Friday, April 27, 2007

Travelling with Kate Adie

We regularly organise tours accompanied by well-known figures to destinations in which they have particular expertise or a strong connection. In the past these have included Lord Hurd to Syria, Sandy Gall to Jordan and Roy Hattersley to India. Business Resources Manager Jessica Cater travelled with a group of Cox & Kings clients to Libya, accompanied by Kate Adie, in October last year. Greenbee Specialist Travel is offering another tour of Libya led by Kate Adie this September.

Travelling with Kate Adie wasn’t something I ever thought I would have an opportunity to do, so when I was asked to join the group that she was leading to Libya in October 2006, I jumped at the chance.

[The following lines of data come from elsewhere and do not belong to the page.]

/-- Crucible and the meters (R334, R358). Log 66 (DEDUCED). -/
structure CruState where
  parts : Tbl PartRec := []
  mail : Tbl (Option MailReq) := []
  /-- expiry of the watchdog (R336, R358) -/
  wdogAt : Option Nat := none
  /-- instants of the restarts of the last 10 minutes, newest first (R358) -/
  restarts : List Nat := []
  /-- restarts since power-on: measurement index 8 (R339) -/
  restartCount : Nat := 0
  /-- questions the units have asked: 1 binding, 2 to 4 queue owner (compression, cipher, channel), 5 device;
  index; partition -/
  confirms : List (Nat × Nat × Nat) := []
  /-- world tags retired, oldest first, and tags given out before (R349) -/
  retired : List Nat := []
  /-- key pairs drawn -/
  kems : Nat := 0
  /-- the sealed store fails its authentication, or a die its Touchmark (R338) -/
  identityBad : Bool := false
  /-- live counters: partition p, and 1,024 + function -/
  meters : Tbl Meter := []
  /-- start of the counted run of each executor -/
  runFrom : Tbl (Option Nat) := []
  /-- instant the memory counters were last brought up to date -/
  memAt : Nat := 0
  /-- opening boundary of the running interval, and the boundary that closes it -/
  opened : Nat := 0
  boundaryAt : Nat := 0
  interval : Nat := 60
  degraded : Bool := false
  firstBatch : Bool := true
  /-- batches numbered since manufacture (R366) -/
  batchCount : Nat := 0
  /-- the banks latched and not yet signed, oldest first: two at most (R365) -/
  banks : List MeterBank := []
  batches : List MeterBatch := []
  /-- SHA-384 of the previous header, and of each entity's previous entry -/
  lastHeader : Bytes := []
  lastEntry : Tbl Bytes := []
  deriving DecidableEq, Repr


/-! ### Compression (R252-R271) -/

/-- A request of a compression queue, and how many of its 4 KiB blocks the half has handed out (R254). -/
structure SwgReq where
  block : Bytes
  granted : Nat := 0
  deriving DecidableEq, Repr

/-- Where a DEFLATE decompress stands, as the context record holds it (R267). -/
structure Inflater where
  /-- input bits read and not yet used, first bit first -/
  bits : List Bool := []
  phase : Nat := 4
  storedLeft : Nat := 0
  pendLen : Nat := 0
  pendDist : Nat := 0
  wrapBytes : Nat := 0
  lits : List Nat := []
  dists : List Nat := []
  deriving DecidableEq, Repr

/-- The stream context of a queue (R266, R267). -/
structure SwgContext where
  /-- 1 Swage compress, 2 Swage decompress, 3 DEFLATE compress, 4 DEFLATE decompress -/
  mode : Nat
  wrap : Nat := 0
  level : Nat := 0
  /-- the last 65,536 uncompressed bytes, newest last -/
  hist : Bytes := []
  /-- image offset of the next byte -/
  pos : Nat := 0
  inTotal : Nat := 0
  outTotal : Nat := 0
  check : Nat := 0
  blocks : Nat := 0
  inf : Inflater := {}
  deriving DecidableEq, Repr

/-- Compression (R252). -/
structure SwgState where
  queues : Tbl (List SwgReq) := []
  ctxs : Tbl (Option SwgContext) := []
  deriving DecidableEq, Repr

/-! ### Ciphers (R272-R288) -/

/-- What an engine fetched of a key slot when it started a request (R279). -/
structure KeyCopy where
  slot : Nat
  gen : Nat
  key : Bytes
  deriving DecidableEq, Repr

/-- One cipher request (R281). -/
structure CipReq where
  block : Bytes
  started : Bool := false
  copy : Option KeyCopy := none
  /-- a clear withdrew its key copy -/
  withdrawn : Bool := false
  deriving DecidableEq, Repr

/-- Ciphers (R275). -/
structure CipState where
  queues : Tbl (List CipReq) := []
  /-- key bytes of the slots; the rest of a slot stands in `CIP_SLOTn` -/
  keys : Tbl Bytes := []
  /-- the `CKL_KEYk` words -/
  stage : Tbl W64 := []
  /-- the queue that each engine took a request from last (R272) -/
  turn : Tbl (Option Nat) := []
  deriving DecidableEq, Repr

/-! ### Clocks (R372-R384) -/

/-- The local oscillator (1) or the recovered timebase clock (0), as the monitor sees it. Log 81 (DEDUCED). -/
structure ClockMon where
  /-- it has edges -/
  running : Bool := false
  qualified : Bool := false
  /-- measured against the ring oscillator, not against the other clock -/
  byRing : Bool := true
  /-- end of its qualification period -/
  qualAt : Option Nat := none
  deriving DecidableEq, Repr

/-- A source switch in progress: to source 0 recovered, 1 local, 2 ring oscillator; when it began, and whether
the old clock has stopped (R378). -/
structure MuxSwitch where
  dest : Nat
  begun : Nat
  /-- the old clock had stopped when the switch began, or has since -/
  stopped : Bool
  deriving DecidableEq, Repr

/-- Clocks (R372). Log 35 (DEDUCED). -/
structure ClockState where
  recovered : ClockMon := {}
  local_ : ClockMon := {}
  /-- by domain, 286 the timebase -/
  mux : Tbl (Option MuxSwitch) := []
  /-- the clock that the multiplexer of a PLL's domain passed last -/
  passed : Tbl Nat := []
  /-- end of the 10 s of holdover, by domain (R374) -/
  holdEnd : Tbl (Option Nat) := []
  /-- steering of the tick interval in ppm, longer positive (R381) -/
  steer : Int := 0
  /-- next time message of a master (R380) -/
  timeAt : Option Nat := none
  /-- lane in use when the designated one has failed -/
  lane : Option Nat := none
  deriving DecidableEq, Repr

/-! ### Power and insertion (R385-R404, R440-R453) -/

/-- One AC feed at Bellows (R385, R386). -/
structure Feed where
  /-- it delivers peaks above 100 V -/
  present : Bool := false
  qualified : Bool := false
  /-- it was lost and has not been qualified since -/
  lost : Bool := false
  /-- it has been within its limits for 1 s at this instant, where the timebase ran as it returned (R385) -/
  qualAt : Option Nat := none
  deriving DecidableEq, Repr

/-- What Bellows keeps on the primary side. -/
structure BellowsState where
  latch : Bool := false
  /-- source and time beside the latch (R413) -/
  latchWord : Option (Nat × Nat) := none
  /-- when the 48 V stage is switched off (R392) -/
  latchAt : Option Nat := none
  stage48 : Bool := false
  feed0 : Feed := {}
  feed1 : Feed := {}
  /-- the stage is off for a removal (R402) -/
  removed : Bool := false
  deriving DecidableEq, Repr

/-- What a power domain is doing. -/
structure DomState where
  /-- end of the 2 ms drain lease (R362) -/
  leaseEnd : Option Nat := none
  /-- Crucible was restarting when the drain began: the lease arms at its return -/
  leaseWaits : Bool := false
  /-- a switch-off that waits for one of the 16 drains, or for an Assay verdict (R398, R363) -/
  waits : Bool := false
  /-- step 4 or step 5 of R362 was reached: the switch-off can no longer be withdrawn (R399) -/
  drained : Bool := false
  /-- switch on again once the switch-off has completed (R399) -/
  backOn : Bool := false
  deriving DecidableEq, Repr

On reflection, I did begin to wonder what I had let myself in for. We all remember Kate’s calm, collected reporting from various trouble spots around the world during the 80s and 90s and I was sure her talks throughout the tour would be fascinating, but what would it be like spending time with someone with such an impressive reputation? My answer came the moment I met Kate, who was completely charming, and full of such a wealth of fascinating stories that it was impossible not to enjoy her company. On the first morning of the tour, watching the group absolutely captivated by her while we were waiting for our coach, I realised I could relax.

Our tour was short, only 7 nights, but thanks to the FCO having lifted their ban on using domestic flights within Libya, we were able to take in both Tripoli, our base for visiting Sabratha and Leptis Magna, and Benghazi from where we travelled to Apollonia and visited Cyrene and Ptolmais. Our first excursion was to Sabratha and when someone asked Kate if she had visited the site before, her answer threw a new perspective on things. This was one of the places that the journalists visiting Tripoli in the 80s and 90s had been taken when their ‘minders’ wanted them out of the city. The journalists all knew that when they returned something significant would have taken place in their absence.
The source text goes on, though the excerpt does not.